Italy’s total lubricants demand rose to 26,500 tonnes in December, up 2% year on year, MET data showed.
Consumption fell 23% from November, reflecting the seasonal dip in year-end demand.
But the contraction was much smaller than the 38% month-on-month fall in demand in August, when demand typically faces its first seasonal lull each year.
Italy’s lubricants consumption is a useful bellwether for the direction of Europe’s lube demand in view of the early release of the country’s monthly data and its tendency to lead demand trends across the region.
Key Highlights
· Heavy-duty engine oil (HDEO) consumption rose 9% year on year in December, more than offsetting a second straight monthly fall in passenger-car motor oil demand.
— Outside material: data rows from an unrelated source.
/-! ### giveSync -/

@[simp] theorem Core.giveSync_num (k : Core) (st : StreamId) (y : BitVec 2) : (k.giveSync st y).num = k.num := by
  unfold Core.giveSync; dsimp only; split <;> split <;> rfl
@[simp] theorem Core.giveSync_c (k : Core) (st : StreamId) (y : BitVec 2) : (k.giveSync st y).c = k.c := by
  unfold Core.giveSync; dsimp only; split <;> split <;> rfl
@[simp] theorem Core.giveSync_a (k : Core) (st : StreamId) (y : BitVec 2) : (k.giveSync st y).a = k.a := by
  unfold Core.giveSync; dsimp only; split <;> split <;> rfl
@[simp] theorem Core.giveSync_x (k : Core) (st : StreamId) (y : BitVec 2) : (k.giveSync st y).x = k.x := by
  unfold Core.giveSync; dsimp only; split <;> split <;> rfl
@[simp] theorem Core.giveSync_sregs (k : Core) (st : StreamId) (y : BitVec 2) : (k.giveSync st y).sregs = k.sregs := by
  unfold Core.giveSync; dsimp only; split <;> split <;> rfl
@[simp] theorem Core.giveSync_aregs (k : Core) (st : StreamId) (y : BitVec 2) : (k.giveSync st y).aregs = k.aregs := by
  unfold Core.giveSync; dsimp only; split <;> split <;> rfl
@[simp] theorem Core.giveSync_xregs (k : Core) (st : StreamId) (y : BitVec 2) : (k.giveSync st y).xregs = k.xregs := by
  unfold Core.giveSync; dsimp only; split <;> split <;> rfl
@[simp] theorem Core.giveSync_v (k : Core) (st : StreamId) (y : BitVec 2) : (k.giveSync st y).v = k.v := by
  unfold Core.giveSync; dsimp only; split <;> split <;> rfl
@[simp] theorem Core.giveSync_p (k : Core) (st : StreamId) (y : BitVec 2) : (k.giveSync st y).p = k.p := by
  unfold Core.giveSync; dsimp only; split <;> split <;> rfl
@[simp] theorem Core.giveSync_flags (k : Core) (st : StreamId) (y : BitVec 2) : (k.giveSync st y).flags = k.flags := by
  unfold Core.giveSync; dsimp only; split <;> split <;> rfl
@[simp] theorem Core.giveSync_bt (k : Core) (st : StreamId) (y : BitVec 2) : (k.giveSync st y).bt = k.bt := by
  unfold Core.giveSync; dsimp only; split <;> split <;> rfl
@[simp] theorem Core.giveSync_tiles (k : Core) (st : StreamId) (y : BitVec 2) : (k.giveSync st y).tiles = k.tiles := by
  unfold Core.giveSync; dsimp only; split <;> split <;> rfl
@[simp] theorem Core.giveSync_accs (k : Core) (st : StreamId) (y : BitVec 2) : (k.giveSync st y).accs = k.accs := by
  unfold Core.giveSync; dsimp only; split <;> split <;> rfl
@[simp] theorem Core.giveSync_shapes (k : Core) (st : StreamId) (y : BitVec 2) : (k.giveSync st y).shapes = k.shapes := by
  unfold Core.giveSync; dsimp only; split <;> split <;> rfl
@[simp] theorem Core.giveSync_imemC (k : Core) (st : StreamId) (y : BitVec 2) : (k.giveSync st y).imemC = k.imemC := by
  unfold Core.giveSync; dsimp only; split <;> split <;> rfl
@[simp] theorem Core.giveSync_imemA (k : Core) (st : StreamId) (y : BitVec 2) : (k.giveSync st y).imemA = k.imemA := by
  unfold Core.giveSync; dsimp only; split <;> split <;> rfl
@[simp] theorem Core.giveSync_imemX (k : Core) (st : StreamId) (y : BitVec 2) : (k.giveSync st y).imemX = k.imemX := by
  unfold Core.giveSync; dsimp only; split <;> split <;> rfl
@[simp] theorem Core.giveSync_lq (k : Core) (st : StreamId) (y : BitVec 2) : (k.giveSync st y).lq = k.lq := by
  unfold Core.giveSync; dsimp only; split <;> split <;> rfl
@[simp] theorem Core.giveSync_sq (k : Core) (st : StreamId) (y : BitVec 2) : (k.giveSync st y).sq = k.sq := by
  unfold Core.giveSync; dsimp only; split <;> split <;> rfl
@[simp] theorem Core.giveSync_vq (k : Core) (st : StreamId) (y : BitVec 2) : (k.giveSync st y).vq = k.vq := by
  unfold Core.giveSync; dsimp only; split <;> split <;> rfl
@[simp] theorem Core.giveSync_bqa (k : Core) (st : StreamId) (y : BitVec 2) : (k.giveSync st y).bqa = k.bqa := by
  unfold Core.giveSync; dsimp only; split <;> split <;> rfl
@[simp] theorem Core.giveSync_bqx (k : Core) (st : StreamId) (y : BitVec 2) : (k.giveSync st y).bqx = k.bqx := by
  unfold Core.giveSync; dsimp only; split <;> split <;> rfl
@[simp] theorem Core.giveSync_fq (k : Core) (st : StreamId) (y : BitVec 2) : (k.giveSync st y).fq = k.fq := by
  unfold Core.giveSync; dsimp only; split <;> split <;> rfl
@[simp] theorem Core.giveSync_banks (k : Core) (st : StreamId) (y : BitVec 2) : (k.giveSync st y).banks = k.banks := by
  unfold Core.giveSync; dsimp only; split <;> split <;> rfl
@[simp] theorem Core.giveSync_halted (k : Core) (st : StreamId) (y : BitVec 2) : (k.giveSync st y).halted = k.halted := by
  unfold Core.giveSync; dsimp only; split <;> split <;> rfl
@[simp] theorem Core.giveSync_pending (k : Core) (st : StreamId) (y : BitVec 2) : (k.giveSync st y).pending = k.pending := by
  unfold Core.giveSync; dsimp only; split <;> split <;> rfl
@[simp] theorem Core.giveSync_cyclesBase (k : Core) (st : StreamId) (y : BitVec 2) : (k.giveSync st y).cyclesBase = k.cyclesBase := by
  unfold Core.giveSync; dsimp only; split <;> split <;> rfl
@[simp] theorem Core.giveSync_cyclesSince (k : Core) (st : StreamId) (y : BitVec 2) : (k.giveSync st y).cyclesSince = k.cyclesSince := by
  unfold Core.giveSync; dsimp only; split <;> split <;> rfl
@[simp] theorem Core.giveSync_tbudget (k : Core) (st : StreamId) (y : BitVec 2) : (k.giveSync st y).tbudget = k.tbudget := by
  unfold Core.giveSync; dsimp only; split <;> split <;> rfl
@[simp] theorem Core.giveSync_dmem (k : Core) (st : StreamId) (y : BitVec 2) : (k.giveSync st y).dmem = k.dmem := by
  unfold Core.giveSync; dsimp only; split <;> split <;> rfl
@[simp] theorem Core.giveSync_tphase (k : Core) (st : StreamId) (y : BitVec 2) : (k.giveSync st y).tphase = k.tphase := by
  unfold Core.giveSync; dsimp only; split <;> split <;> rfl
@[simp] theorem Core.giveSync_gphase (k : Core) (st : StreamId) (y : BitVec 2) : (k.giveSync st y).gphase = k.gphase := by
  unfold Core.giveSync; dsimp only; split <;> split <;> rfl
@[simp] theorem Core.giveSync_gen (k : Core) (st : StreamId) (y : BitVec 2) : (k.giveSync st y).gen = k.gen := by
  unfold Core.giveSync; dsimp only; split <;> split <;> rfl
@[simp] theorem Core.giveSync_lastrel (k : Core) (st : StreamId) (y : BitVec 2) : (k.giveSync st y).lastrel = k.lastrel := by
  unfold Core.giveSync; dsimp only; split <;> split <;> rfl
@[simp] theorem Core.giveSync_lastacq (k : Core) (st : StreamId) (y : BitVec 2) : (k.giveSync st y).lastacq = k.lastacq := by
  unfold Core.giveSync; dsimp only; split <;> split <;> rfl
@[simp] theorem Core.giveSync_unpublished (k : Core) (st : StreamId) (y : BitVec 2) : (k.giveSync st y).unpublished = k.unpublished := by
  unfold Core.giveSync; dsimp only; split <;> split <;> rfl
@[simp] theorem Core.giveSync_mvthr (k : Core) (st : StreamId) (y : BitVec 2) : (k.giveSync st y).mvthr = k.mvthr := by
  unfold Core.giveSync; dsimp only; split <;> split <;> rfl
@[simp] theorem Core.giveSync_mlate (k : Core) (st : StreamId) (y : BitVec 2) : (k.giveSync st y).mlate = k.mlate := by
  unfold Core.giveSync; dsimp only; split <;> split <;> rfl
@[simp] theorem Core.giveSync_isat (k : Core) (st : StreamId) (y : BitVec 2) : (k.giveSync st y).isat = k.isat := by
  unfold Core.giveSync; dsimp only; split <;> split <;> rfl
@[simp] theorem Core.giveSync_slipmax (k : Core) (st : StreamId) (y : BitVec 2) : (k.giveSync st y).slipmax = k.slipmax := by
  unfold Core.giveSync; dsimp only; split <;> split <;> rfl
@[simp] theorem Core.giveSync_ldcnt (k : Core) (st : StreamId) (y : BitVec 2) : (k.giveSync st y).ldcnt = k.ldcnt := by
  unfold Core.giveSync; dsimp only; split <;> split <;> rfl
@[simp] theorem Core.giveSync_wdc (k : Core) (st : StreamId) (y : BitVec 2) : (k.giveSync st y).wdc = k.wdc := by
  unfold Core.giveSync; dsimp only; split <;> split <;> rfl
@[simp] theorem Core.giveSync_wda (k : Core) (st : StreamId) (y : BitVec 2) : (k.giveSync st y).wda = k.wda := by
  unfold Core.giveSync; dsimp only; split <;> split <;> rfl
@[simp] theorem Core.giveSync_wdx (k : Core) (st : StreamId) (y : BitVec 2) : (k.giveSync st y).wdx = k.wdx := by
  unfold Core.giveSync; dsimp only; split <;> split <;> rfl
@[simp] theorem Core.giveSync_sh (k : Core) (st : StreamId) (y : BitVec 2) : (k.giveSync st y).sh = k.sh := by
  unfold Core.giveSync; dsimp only; split <;> split <;> rfl
@[simp] theorem Core.giveSync_tvec (k : Core) (st : StreamId) (y : BitVec 2) : (k.giveSync st y).tvec = k.tvec := by
  unfold Core.giveSync; dsimp only; split <;> split <;> rfl
@[simp] theorem Core.giveSync_tscr0 (k : Core) (st : StreamId) (y : BitVec 2) : (k.giveSync st y).tscr0 = k.tscr0 := by
  unfold Core.giveSync; dsimp only; split <;> split <;> rfl
@[simp] theorem Core.giveSync_tscr1 (k : Core) (st : StreamId) (y : BitVec 2) : (k.giveSync st y).tscr1 = k.tscr1 := by
  unfold Core.giveSync; dsimp only; split <;> split <;> rfl
@[simp] theorem Core.giveSync_handles (k : Core) (st : StreamId) (y : BitVec 2) : (k.giveSync st y).handles = k.handles := by
  unfold Core.giveSync; dsimp only; split <;> split <;> rfl
@[simp] theorem Core.giveSync_ltt (k : Core) (st : StreamId) (y : BitVec 2) : (k.giveSync st y).ltt = k.ltt := by
  unfold Core.giveSync; dsimp only; split <;> split <;> rfl
@[simp] theorem Core.giveSync_reports (k : Core) (st : StreamId) (y : BitVec 2) : (k.giveSync st y).reports = k.reports := by
  unfold Core.giveSync; dsimp only; split <;> split <;> rfl
@[simp] theorem Core.giveSync_latches (k : Core) (st : StreamId) (y : BitVec 2) : (k.giveSync st y).latches = k.latches := by
  unfold Core.giveSync; dsimp only; split <;> split <;> rfl
@[simp] theorem Core.giveSync_matrix (k : Core) (st : StreamId) (y : BitVec 2) : (k.giveSync st y).matrix = k.matrix := by
  unfold Core.giveSync; dsimp only; split <;> split <;> rfl
@[simp] theorem Core.giveSync_engineFree (k : Core) (st : StreamId) (y : BitVec 2) : (k.giveSync st y).engineFree = k.engineFree := by
  unfold Core.giveSync; dsimp only; split <;> split <;> rfl
@[simp] theorem Core.giveSync_tape (k : Core) (st : StreamId) (y : BitVec 2) : (k.giveSync st y).tape = k.tape := by
  unfold Core.giveSync; dsimp only; split <;> split <;> rfl
@[simp] theorem Core.giveSync_lastRead (k : Core) (st : StreamId) (y : BitVec 2) : (k.giveSync st y).lastRead = k.lastRead := by
  unfold Core.giveSync; dsimp only; split <;> split <;> rfl
@[simp] theorem Core.giveSync_member (k : Core) (st : StreamId) (y : BitVec 2) : (k.giveSync st y).member = k.member := by
  unfold Core.giveSync; dsimp only; split <;> split <;> rfl
@[simp] theorem Core.giveSync_softPending (k : Core) (st : StreamId) (y : BitVec 2) : (k.giveSync st y).softPending = k.softPending := by
  unfold Core.giveSync; dsimp only; split <;> split <;> rfl
@[simp] theorem Core.giveSync_hardStop (k : Core) (st : StreamId) (y : BitVec 2) : (k.giveSync st y).hardStop = k.hardStop := by
  unfold Core.giveSync; dsimp only; split <;> split <;> rfl
@[simp] theorem Core.giveSync_engineHeld (k : Core) (st : StreamId) (y : BitVec 2) : (k.giveSync st y).engineHeld = k.engineHeld := by
  unfold Core.giveSync; dsimp only; split <;> split <;> rfl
· Industrial oils demand edged up 1% year on year, marking a third straight monthly rise and continuing a trend of tracking HDEO demand trends.
· Italy’s lube consumption rose by 4.5% in the three months to December, the strongest growth since August.
· Rising demand raised the prospect of an extension of the recent improvement in Europe, where three-month lube consumption growth has typically followed the same trajectory as Italy.
· The sustained recovery lifted Italy’s lube consumption demand to 389,000 tonnes in 2025, up 1% year on year and the highest since 2021.
· Italy’s domestic base oils supply, as a share of total lube consumption, returned to more typical levels in December after slumping in November, when base oils output fell to a seven-month low.
· The higher base oils share of lube consumption pointed to a recovery in domestic base oils production in December.
Market Repercussions
An extension of the recovery in Italy’s lube consumption cut the size of the seasonal year-end slowdown and raised the prospect of faster inventory replenishment at the start of 2026.
A repeat of that pattern throughout the rest of Europe would magnify the trend.
Firmer regional demand would coincide with signs of tighter-than-usual supplies of Group I and Group III base oils during the final months of last year.